*Work to complete*:
Report back each line of the data that contains the word "WellFormed".

*** Opening of Study material ***

-- ==== Sys2Proof/Tests/Slice0.lean ====
section
/-!
SUPPORT. Tests: a term that each check of WellFormed refuses; words written out from the encoding tables of 09, decoded; small results
from the spec's words; and states and operands that meet the hypotheses of the statements.
-/
namespace Sys2Proof.Tests
open Sys2Proof Sys2Proof.Machine Sys2Proof.Claims

set_option maxRecDepth 100000
set_option Elab.async false

/-- No sync field. -/
def s0 : Sync := ⟨false, false, 0⟩

/-! ## WellFormed: a term that each check refuses -/

def ord (o : OrdKind) (s : Scope) : OrdF := ⟨0, 0, o, s⟩
def g1 (n : BitVec 5) : VG := ⟨n, .x1⟩
def arith (rd ra rb : VG) (ty : ET) (rm : Rm) (s z : Bool) : VArith := ⟨rd, ra, rb, none, ty, rm, s, z, s0⟩
def unary (ty : ET) (rm : Rm) (s : Bool) : VUnary := ⟨g1 0, g1 1, none, ty, rm, s, false, s0⟩

/-- 07 R84, R85: an order that the class has not, a scope that the space has not. -/
theorem smoke_order : Instr.wf (.lds ⟨.reg 1, 2, 0, .w, false, ord .rel .cell, s0⟩) = false ∧
    Instr.wf (.stg ⟨.reg 1, 2, 0, .w, ord .acq .cell, s0⟩) = false ∧ Instr.wf (.rpost ⟨1, 2, ord .acq .cell, s0⟩) = false ∧
    Instr.wf (.rwait ⟨1, ord .plain .cell, s0⟩) = false ∧ Instr.wf (.semw ⟨1, ord .rel .cell, s0⟩) = false ∧
    Instr.wf (.semp ⟨.reg 1, 2, ord .plain .cell, s0⟩) = false ∧ Instr.wf (.tspawn ⟨1, ord .acq .cell, s0⟩) = false ∧
    Instr.wf (.ckick ⟨0, 1, ord .acq .cell, s0⟩) = false ∧ Instr.wf (.crbar ⟨1, ord .rel .cell, s0⟩) = false ∧
    Instr.wf (.tnow ⟨1, ord .acq .cell, s0⟩) = false ∧ Instr.wf (.tlbinv ⟨1, ord .plain .cell, s0⟩) = false ∧
    Instr.wf (.seal 1 2 (ord .acq .package) s0) = false := by decide
theorem smoke_scope : Instr.wf (.lds ⟨.reg 1, 2, 0, .w, false, ord .plain .package, s0⟩) = false ∧
    Instr.wf (.ldc ⟨.reg 1, 2, 0, false, ord .plain .fabric, s0⟩) = false ∧
    Instr.wf (.mgo ⟨false, none, 0, ord .rel .package, s0⟩) = false ∧
    Instr.wf (.lds ⟨.reg 1, 2, 0, .w, false, ord .plain .die, s0⟩) = true := by decide
/-- 09 R113: a peek where a field names a pop alone; a group that is not aligned. -/
theorem smoke_operand : Instr.wf (.addi ⟨.reg 1, .peek 0, 0, s0⟩) = false ∧ Instr.wf (.shli ⟨.reg 1, .peek 0, 0, s0⟩) = false ∧
    Instr.wf (.bfi ⟨.reg 1, .reg 2, .reg 3, .peek 0, s0⟩) = false ∧ Instr.wf (.beq ⟨.reg 1, .peek 0, 0, .none⟩) = false ∧
    Instr.wf (.csrw (.peek 0) 0x41 s0) = false ∧ Instr.wf (.rngp ⟨.peek 0, 1, false, ord .rel .cell, s0⟩) = false ∧
    Instr.wf (.rngf ⟨.reg 1, 1, true, ord .rel .cell, s0⟩) = false ∧ Instr.wf (.add ⟨.reg 1, .peek 0, .reg 2, s0⟩) = false := by decide
theorem smoke_group : Instr.wf (.vadd (arith ⟨2, .x4⟩ (g1 0) (g1 0) .f32 .rne false false)) = false ∧
    Instr.wf (.vadd (arith ⟨4, .x4⟩ ⟨0, .x2⟩ (g1 0) .f32 .rne false false)) = false ∧
    Instr.wf (.vstq ⟨0, ⟨2, .x8⟩, s0⟩) = false ∧ Instr.wf (.vpermr ⟨⟨2, .x2⟩, g1 1, ⟨4, .x2⟩, none, false, s0⟩) = false ∧ Instr.wf (.vadd (arith ⟨4, .x4⟩ ⟨0, .x4⟩ (g1 5) .f32 .rne false false)) = true := by decide
/-- 11 R159: no trip register a0, no body of no words. -/
theorem smoke_loop : Instr.wf (.loop (.reg 0) 1 s0) = false ∧ Instr.wf (.loop (.reg 1) 0 s0) = false ∧
    Instr.wf (.loop (.reg 1) 0x80000000 s0) = false := by decide
/-- 03 R45, R46, 11 R150: rounding, saturation, types of a conversion. -/
theorem smoke_convert : Instr.wf (.faddS ⟨.reg 1, .reg 2, .reg 3, .sr, false, s0⟩) = false ∧
    Instr.wf (.fcvt ⟨.reg 1, .reg 2, .et .f32, .et .f32, .rne, false, s0⟩) = false ∧
    Instr.wf (.fcvt ⟨.reg 1, .reg 2, .i64, .et .i8, .rne, false, s0⟩) = false ∧
    Instr.wf (.fcvt ⟨.reg 1, .reg 2, .i64, .et .f32, .rne, true, s0⟩) = false ∧
    Instr.wf (.vcvt ⟨⟨0, .x2⟩, g1 2, .f16, .f32, .rne, false, s0⟩) = false ∧
    Instr.wf (.mdrain ⟨1, .e2m1, .rne, true, 0, ord .rel .cell, s0⟩) = false := by decide
/-- 05 R62: a column beyond 11; 09 R120: an unsigned double. -/
theorem smoke_access : Instr.wf (.ldn ⟨.reg 1, 2, ⟨0, 0, 12⟩, 0, .w, false, ord .plain .cell, s0⟩) = false ∧
    Instr.wf (.place 1 2 ⟨1, 7, 15⟩ s0) = false ∧ Instr.wf (.lds ⟨.reg 1, 2, 0, .d, true, ord .plain .cell, s0⟩) = false ∧
    Instr.wf (.aadd ⟨1, 2, 3, .c, true, false, ord .plain .cell, s0⟩) = false ∧
    Instr.wf (.aand ⟨1, 2, 3, .c, false, false, ord .plain .cell, s0⟩) = false ∧
    Instr.wf (.aswap ⟨1, 2, 3, .g, false, true, ord .plain .cell, s0⟩) = false ∧
    Instr.wf (.mgo ⟨false, none, 17, ord .rel .cell, s0⟩) = false ∧ Instr.wf (.mgo ⟨false, none, 1, ord .rel .cell, s0⟩) = false ∧
    Instr.wf (.mgo ⟨false, none, 16, ord .rel .cell, s0⟩) = true := by decide
/-- 09 R109, 15: RM, S, Z and the type of a vector word. -/
theorem smoke_vector : Instr.wf (.vadd (arith (g1 0) (g1 1) (g1 2) .e2m1 .rne false false)) = false ∧
    Instr.wf (.vadd (arith (g1 0) (g1 1) (g1 2) .i32 .rtz false false)) = false ∧
    Instr.wf (.vadd (arith (g1 0) (g1 1) (g1 2) .f32 .rne false true)) = false ∧
    Instr.wf (.vmin (arith (g1 0) (g1 1) (g1 2) .f32 .rne true false)) = false ∧
    Instr.wf (.vshl (arith (g1 0) (g1 1) (g1 2) .f32 .rne false false)) = false ∧
    Instr.wf (.vabs (unary .f32 .rne true)) = false ∧ Instr.wf (.vrcp (unary .e4m3 .rne false)) = false ∧
    Instr.wf (.vpopc (unary .bf16 .rne false)) = false ∧ Instr.wf (.vredrAnd (unary .f32 .rne false)) = false ∧
    Instr.wf (.vpack24 ⟨3, 3, 4, .f32, s0⟩) = false ∧ Instr.wf (.vtli ⟨g1 0, g1 1, 0, none, .e5m2, .rne, false, false, s0⟩) = false := by decide
/-- 09 R111 to R113: queue operands on the AC, a CSR of the other core. -/
theorem smoke_core : Instr.allowedOn (.add ⟨.reg 1, .pop 0, .reg 2, s0⟩) .ac = false ∧ Instr.allowedOn (.add ⟨.push 0, .pop 0, .reg 2, s0⟩) .xc = true ∧
    Instr.allowedOn (.csrr (.reg 1) 0x080 s0) .xc = false ∧ Instr.allowedOn (.qend ⟨.lq 0, ord .plain .cell, s0⟩) .xc = false := by decide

*** Close of Study material ***

*Response area*:
SUPPORT. Tests: a term that each check of WellFormed refuses; words written out from the encoding tables of 09, decoded; small results
/-! ## WellFormed: a term that each check refuses -/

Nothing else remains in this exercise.